-- Exercise --
Using the entries that follow, collect the lines where the word "within" appears.

(Dataset entries)
-- ==== Sys2Proof/Laws/Frame.lean ====
section
/-! SUPPORT. What an access can change, said once: a load, a store, an instruction fetch and every part of one leave
everything but the TLB, the marks of the fetch in progress, the key cache, the draw counter, the debug status, tracing,
and (a store) memory. -/

namespace Sys2Proof.Machine

/-! ### What an operation leaves, answer or exception -/

/-- `P` holds of the state that an operation leaves, with an answer or with an exception. -/
def Res.Leaves {α : Type} (P : State → Prop) : Res α → Prop
  | .ok _ t => P t
  | .trap _ t => P t
  | .stop _ => True

/-- Two operations in sequence: the second starts where the first answered. -/
theorem Res.leaves_bind {α β : Type} {P Q : State → Prop} {r : Res α} {f : α → State → Res β} (h : r.Leaves P)
    (hPQ : ∀ t, P t → Q t) (hf : ∀ a t, P t → (f a t).Leaves Q) : (r.bind f).Leaves Q := by
  cases r with
  | ok a t => exact hf a t h
  | trap e t => exact hPQ t h
  | stop => trivial

/-! ### The frame of an access -/

/-- `t` is `s` but for what an access may change, and the TLB keeps its form. -/
structure Touched (s t : State) : Prop where
  frame : { t with tlb := s.tlb, fetching := { t.fetching with marks := s.fetching.marks },
                   keyCache := s.keyCache, draw := s.draw,
                   csr := { t.csr with dbsr := s.csr.dbsr },
                   mode := { t.mode with tracing := s.mode.tracing } } = s
  tlb : sparseWf 0 s.tlb = true → sparseWf 0 t.tlb = true
  ways : (∀ e ∈ s.tlb, e.1 < 4096) → ∀ e ∈ t.tlb, e.1 < 4096

namespace Touched

variable {s t u : State}

theorem refl (s : State) : Touched s s := ⟨rfl, id, id⟩

theorem trans (h : Touched s t) (k : Touched t u) : Touched s u := by
  refine ⟨?_, fun hs => k.tlb (h.tlb hs), fun hs => k.ways (h.ways hs)⟩
  have h1 := h.frame
  have h2 := k.frame
  rw [← h2] at h1
  exact h1

/-- What a field outside the frame reads. -/
theorem keeps {α : Type} (h : Touched s t) (p : State → α)
    (hp : ∀ (x : State) tlb marks keys draw dbsr tracing,
      p { x with tlb := tlb, fetching := { x.fetching with marks := marks }, keyCache := keys, draw := draw, csr := { x.csr with dbsr := dbsr },
                 mode := { x.mode with tracing := tracing } } = p x) : p t = p s := by
  have := congrArg p h.frame
  rw [hp] at this
  exact this

/-- A changed draw counter, key cache, debug status or tracing is within the frame. -/
theorem of_draw (s : State) (k : Nat) : Touched s { s with draw := k } := ⟨rfl, id, id⟩

end Touched

/-- What a choice among old values and the new one leaves. -/
theorem State.useFrom_touched {α : Type} (s : State) (olds : List α) (new : α) : Touched s (s.useFrom olds new).2 := by
  unfold State.useFrom
  split
  · exact .refl s
  · exact .of_draw s _

/-- What a debug match leaves (60 R1050). -/
theorem State.debugData_touched (s : State) (st : Bool) (va : Word) (n : Nat) :
    (s.debugData st va n).Leaves (Touched s) := by
  unfold State.debugData
  dsimp only
  split
  · exact .refl s
  · split <;> exact ⟨rfl, id, id⟩

/-- What the choice of the register of an access leaves (70_reset R1093). -/
theorem State.accessSelector_touched (s : State) (k : Access) (seg : Nat) : Touched s (s.accessSelector k seg).2 := by
  unfold State.accessSelector
  split
  · exact .refl s
  · exact State.useFrom_touched s _ _

/-- What segmentation leaves (20_memory R160 to R172). -/
theorem State.segment_touched (s : State) (k : Access) (seg : Nat) (va : Word) :
    (s.segment k seg va).Leaves (Touched s) := by
  have hu := s.accessSelector_touched k seg
  unfold State.segment
  split
  · exact .refl s
  · dsimp only
    split
    · trivial
    · split
      · split
        · exact hu
        · split <;> exact hu
      · exact hu

/-- What a TLB lookup leaves (20_memory R182). -/
theorem State.tlbLookup_touched (s : State) (la : Word) : Touched s (s.tlbLookup la).2 := by
  unfold State.tlbLookup
  split
  · exact .refl s
  · exact .refl s
  · exact .of_draw s _

/-- The way a lookup finds is one of the four. -/
theorem State.tlbLookup_way (s : State) (la : Word) (w : Nat) (h : (s.tlbLookup la).1 = some w) : w < 4 := by
  have hm : ∀ x ∈ s.tlbWays la, x < 4 := fun x hx => by
    simpa using (List.mem_filter.mp hx).1
  unfold State.tlbLookup at h
  split at h
  · cases h
  · rename_i x hx
    cases h
    exact hm w (by rw [hx]; exact List.mem_cons_self)
  · rename_i x xs _ _
    injection h with h
    rw [← h]
    apply hm
    rw [‹s.tlbWays la = _›]
    unfold chooseFrom
    cases hg : xs[Config.freeChoice s.draw 0 % (xs.length + 1)]? with
    | none => exact List.mem_cons_self
    | some y => exact List.mem_cons_of_mem _ (List.mem_of_getElem? hg)

/-- A permitted access to a TLB entry is within the frame. -/
theorem State.touchTlb_touched (s : State) (k : Access) (w e : Nat) (hw : w < 4) (he : e < 1024) :
    Touched s (s.touchTlb k w e) := by
  refine ⟨rfl, fun h => sparseSet_wf _ _ _ _ h, fun h x hx => ?_⟩
  rcases mem_sparseSet _ _ _ _ _ hx with rfl | hx
  · show 1024 * w + e < 4096
    omega
  · exact h x hx

/-- What translation leaves (20_memory R181 to R184). -/
theorem State.translate_touched (s : State) (k : Access) (va la : Word) :
    (s.translate k va la).Leaves (Touched s) := by
  unfold State.translate
  split
  · have hl := s.tlbLookup_touched la
    have hw := s.tlbLookup_way la
    cases hq : s.tlbLookup la with
    | mk w s1 =>
      rw [hq] at hl hw
      cases w with
      | none => exact hl
      | some w =>
        dsimp only
        split
        · exact hl.trans (s1.touchTlb_touched k w _ (hw w rfl) (BitVec.isLt _))
        · exact hl
  · exact .refl s

/-- What filling the key cache leaves (20_memory R196). -/
theorem State.fillKeys_touched (s : State) (page : Nat) : Touched s (s.fillKeys page) := by
  have hu := State.useFrom_touched s (pendingFor s.pending.sel 18) (s.selector 18)
  unfold State.fillKeys
  exact hu.trans ⟨rfl, id, id⟩

/-- What a key check leaves (20_memory R195, R196). -/
theorem State.checkKey_touched (s : State) (va pa : Word) : (s.checkKey va pa).Leaves (Touched s) := by
  have hf := s.fillKeys_touched (pa.toNat / 4096)
  unfold State.checkKey
  split
  · dsimp only
    split
    · exact hf
    · split <;> exact hf.trans (State.useFrom_touched _ _ _)
  · exact .refl s

/-- What an attribute check leaves (20_memory R200 to R202). -/
theorem State.checkPma_touched (s : State) (k : Access) (va pa : Word) : (s.checkPma k va pa).Leaves (Touched s) := by
  unfold State.checkPma
  split
  · split <;> exact .refl s
  · exact .refl s

/-- What finding a physical address leaves (20_memory R190). -/
theorem State.physical_touched (s : State) (k : Access) (seg : Nat) (va : Word) :
    (s.physical k seg va).Leaves (Touched s) := by
  unfold State.physical
  refine Res.leaves_bind (s.segment_touched k seg va) (fun _ h => h) fun la s1 h1 => ?_
  refine Res.leaves_bind (P := Touched s) ?_ (fun _ h => h) fun pa s2 h2 => ?_
  · exact match s1.translate k va la, s1.translate_touched k va la with
      | .ok _ _, h => h1.trans h
      | .trap _ _, h => h1.trans h
      | .stop _, _ => trivial
  refine Res.leaves_bind (P := Touched s) ?_ (fun _ h => h) fun _ s3 h3 => ?_
  · exact match s2.checkKey va pa, s2.checkKey_touched va pa with
      | .ok _ _, h => h2.trans h
      | .trap _ _, h => h2.trans h
      | .stop _, _ => trivial
  refine Res.leaves_bind (P := Touched s) ?_ (fun _ h => h) fun _ s4 h4 => h4
  exact match s3.checkPma k va pa, s3.checkPma_touched k va pa with
    | .ok _ _, h => h3.trans h
    | .trap _ _, h => h3.trans h
    | .stop _, _ => trivial

/-- What the answer of the bus leaves. -/
theorem State.busAnswers_touched (s : State) (k : Access) (va pa : Word) (n : Nat) :
    (s.busAnswers k va pa n).Leaves (Touched s) := by
  unfold State.busAnswers
  split
  · exact .refl s
  · trivial
  · exact .refl s

/-- The frame of an operation that starts inside another's frame. -/
theorem Res.leaves_trans {α : Type} {s t : State} {r : Res α} (h : Touched s t) (hr : r.Leaves (Touched t)) :
    r.Leaves (Touched s) := by
  cases r with
  | ok _ u => exact h.trans hr
  | trap _ u => exact h.trans hr
  | stop => trivial

/-- What one load leaves. -/
theorem State.loadOne_touched (s : State) (seg : Nat) (va : Word) (n : Nat) :
    (s.loadOne seg va n).Leaves (Touched s) :=
  Res.leaves_bind (s.debugData_touched false va n) (fun _ h => h) fun _ s1 h1 =>
    Res.leaves_bind (Res.leaves_trans h1 (s1.physical_touched .load seg va)) (fun _ h => h) fun pa s2 h2 =>
      Res.leaves_bind (Res.leaves_trans h2 (s2.busAnswers_touched .load va pa n)) (fun _ h => h) fun _ _ h3 => h3

/-- What byte loads leave. -/
theorem State.loadEach_touched (s : State) (seg : Nat) (va : Word) (n : Nat) :
    (s.loadEach seg va n).Leaves (Touched s) := by
  induction n generalizing s va with
  | zero => exact .refl s
  | succ n ih =>
    exact Res.leaves_bind (s.loadOne_touched seg va 1) (fun _ h => h) fun _ s1 h1 =>
      Res.leaves_bind (Res.leaves_trans h1 (ih s1 (va + 1))) (fun _ h => h) fun _ _ h2 => h2

/-- An abandoned operation is within the frame. -/
theorem Res.restore_touched {α : Type} {s : State} {r : Res α} (h : r.Leaves (Touched s)) :
    (r.restore s).Leaves (Touched s) := by
  cases r with
  | ok _ u => exact h
  | trap _ u => exact ⟨rfl, id, id⟩
  | stop => trivial

/-- What a load leaves, with its value or with its exception (20_memory R190). -/
theorem State.memRead_touched (s : State) (seg : Nat) (va : Word) (n : Nat) :
    (s.memRead seg va n).Leaves (Touched s) := by
  unfold State.memRead
  refine Res.leaves_bind (Res.restore_touched ?_) (fun _ h => h) fun _ _ h => h
  split
  · exact s.loadOne_touched seg va n
  · exact s.loadEach_touched seg va n

/-- An abandoned operation leaves what `Abandoned` says. -/
theorem Res.restore_abandoned {α : Type} (s : State) (r : Res α) (e : Exc) (t : State) (h : r.restore s = .trap e t) :
    Abandoned s t := by
  cases r with
  | ok => cases h
  | trap e' u => cases h; rfl
  | stop => cases h

/-- A load that raises leaves what `Abandoned` says (60 R1004). -/
theorem State.memRead_trap (s : State) (seg : Nat) (va : Word) (n : Nat) (e : Exc) (t : State)
    (h : s.memRead seg va n = .trap e t) : Abandoned s t := by
  unfold State.memRead at h
  revert h
  cases hr : (if naturallyAligned va n then s.loadOne seg va n else s.loadEach seg va n).restore s with
  | ok bs u => intro h; cases h
  | trap e' u => intro h; cases h; exact Res.restore_abandoned s _ e t hr
  | stop => intro h; cases h

/-- What the fetch of one byte leaves. -/
theorem State.fetchByte_touched (s : State) (va : Word) : (s.fetchByte va).Leaves (Touched s) :=
  Res.leaves_bind (s.physical_touched .fetch 7 va) (fun _ h => h) fun pa s1 h1 =>
    Res.leaves_bind (Res.leaves_trans h1 (s1.busAnswers_touched .fetch va pa 1)) (fun _ h => h) fun _ s2 h2 =>
      h2.trans (s2.useFrom_touched _ _)

/-- What the fetch of some bytes leaves. -/
theorem State.fetchBytes_touched (s : State) (va : Word) (n : Nat) : (s.fetchBytes va n).Leaves (Touched s) := by
  induction n generalizing s va with
  | zero => exact .refl s
  | succ n ih =>
    exact Res.leaves_bind (s.fetchByte_touched va) (fun _ h => h) fun _ s1 h1 =>
      Res.leaves_bind (Res.leaves_trans h1 (ih s1 (nextIp va 1))) (fun _ h => h) fun _ _ h2 => h2

/-- What the fetch of an instruction leaves (30 R242). -/
theorem State.fetchInstruction_touched (s : State) (va : Word) : (s.fetchInstruction va).Leaves (Touched s) := by
  unfold State.fetchInstruction
  refine Res.restore_touched (Res.leaves_bind (s.fetchBytes_touched va 2) (fun _ h => h) fun parcel s1 h1 => ?_)
  split
  · exact h1
  · exact Res.leaves_bind (Res.leaves_trans h1 (s1.fetchBytes_touched _ _)) (fun _ h => h) fun _ _ h2 => h2

/-- What the fetch of a prefix and its instruction leaves (30 R262). -/
theorem State.fetchPair_touched (s : State) (size : Nat) : (s.fetchPair size).Leaves (Touched s) :=
  Res.restore_touched (Res.leaves_bind (s.fetchBytes_touched s.ip size) (fun _ h => h) fun _ s1 h1 =>
    Res.leaves_trans h1 (s1.fetchInstruction_touched (nextIp s.ip size)))

/-! ### The fetch in progress -/

/-- The start of a fetch draws at most once and notes CS (70_reset R1093). -/
theorem State.beginFetch_frame (s : State) :
    ∃ k, s.beginFetch = { s with draw := k, fetching := ⟨(s.useSelector 7).1, []⟩ } := by
  unfold State.beginFetch State.useSelector State.useFrom
  split <;> exact ⟨_, rfl⟩

/-- Clearing A bits keeps the form of the TLB. -/
theorem clearAccessed_wf (marks : List Nat) (tlb : List (Nat × Word)) (h : sparseWf 0 tlb = true) :
    sparseWf 0 (marks.foldl clearAccessed tlb) = true := by
  induction marks generalizing tlb with
  | nil => exact h
  | cons k marks ih => exact ih _ (sparseSet_wf _ _ _ _ h)

/-- Clearing A bits lists no new entry of the TLB. -/
theorem clearAccessed_keys (marks : List Nat) (tlb : List (Nat × Word)) :
    ∀ e ∈ marks.foldl clearAccessed tlb, ∃ f ∈ tlb, f.1 = e.1 := by
  induction marks generalizing tlb with
  | nil => exact fun e he => ⟨e, he, rfl⟩
  | cons k marks ih =>
    intro e he
    obtain ⟨f, hf, hk⟩ := ih _ e he
    rcases mem_sparseSet_ne _ _ _ _ _ hf with ⟨hf', hx⟩ | hf'
    · obtain ⟨g, hg, hgk⟩ := exists_of_sparseGet_ne 0 tlb k fun h0 => hx (by rw [h0]; rfl)
      exact ⟨g, hg, by rw [hgk, ← hk, hf']⟩
    · exact ⟨f, hf', hk⟩

/-- What an exception takes back of the fetch is within the frame of the fetch (60 R1004). -/
theorem State.abandonFetch_touched (s : State) : Touched s s.abandonFetch :=
  ⟨rfl, clearAccessed_wf _ _, fun h e he => by
    obtain ⟨f, hf, hk⟩ := clearAccessed_keys _ _ e he
    rw [← hk]; exact h f hf⟩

-- Task output --
/-- A changed draw counter, key cache, debug status or tracing is within the frame. -/
/-- A permitted access to a TLB entry is within the frame. -/
/-- An abandoned operation is within the frame. -/
/-- What an exception takes back of the fetch is within the frame of the fetch (60 R1004). -/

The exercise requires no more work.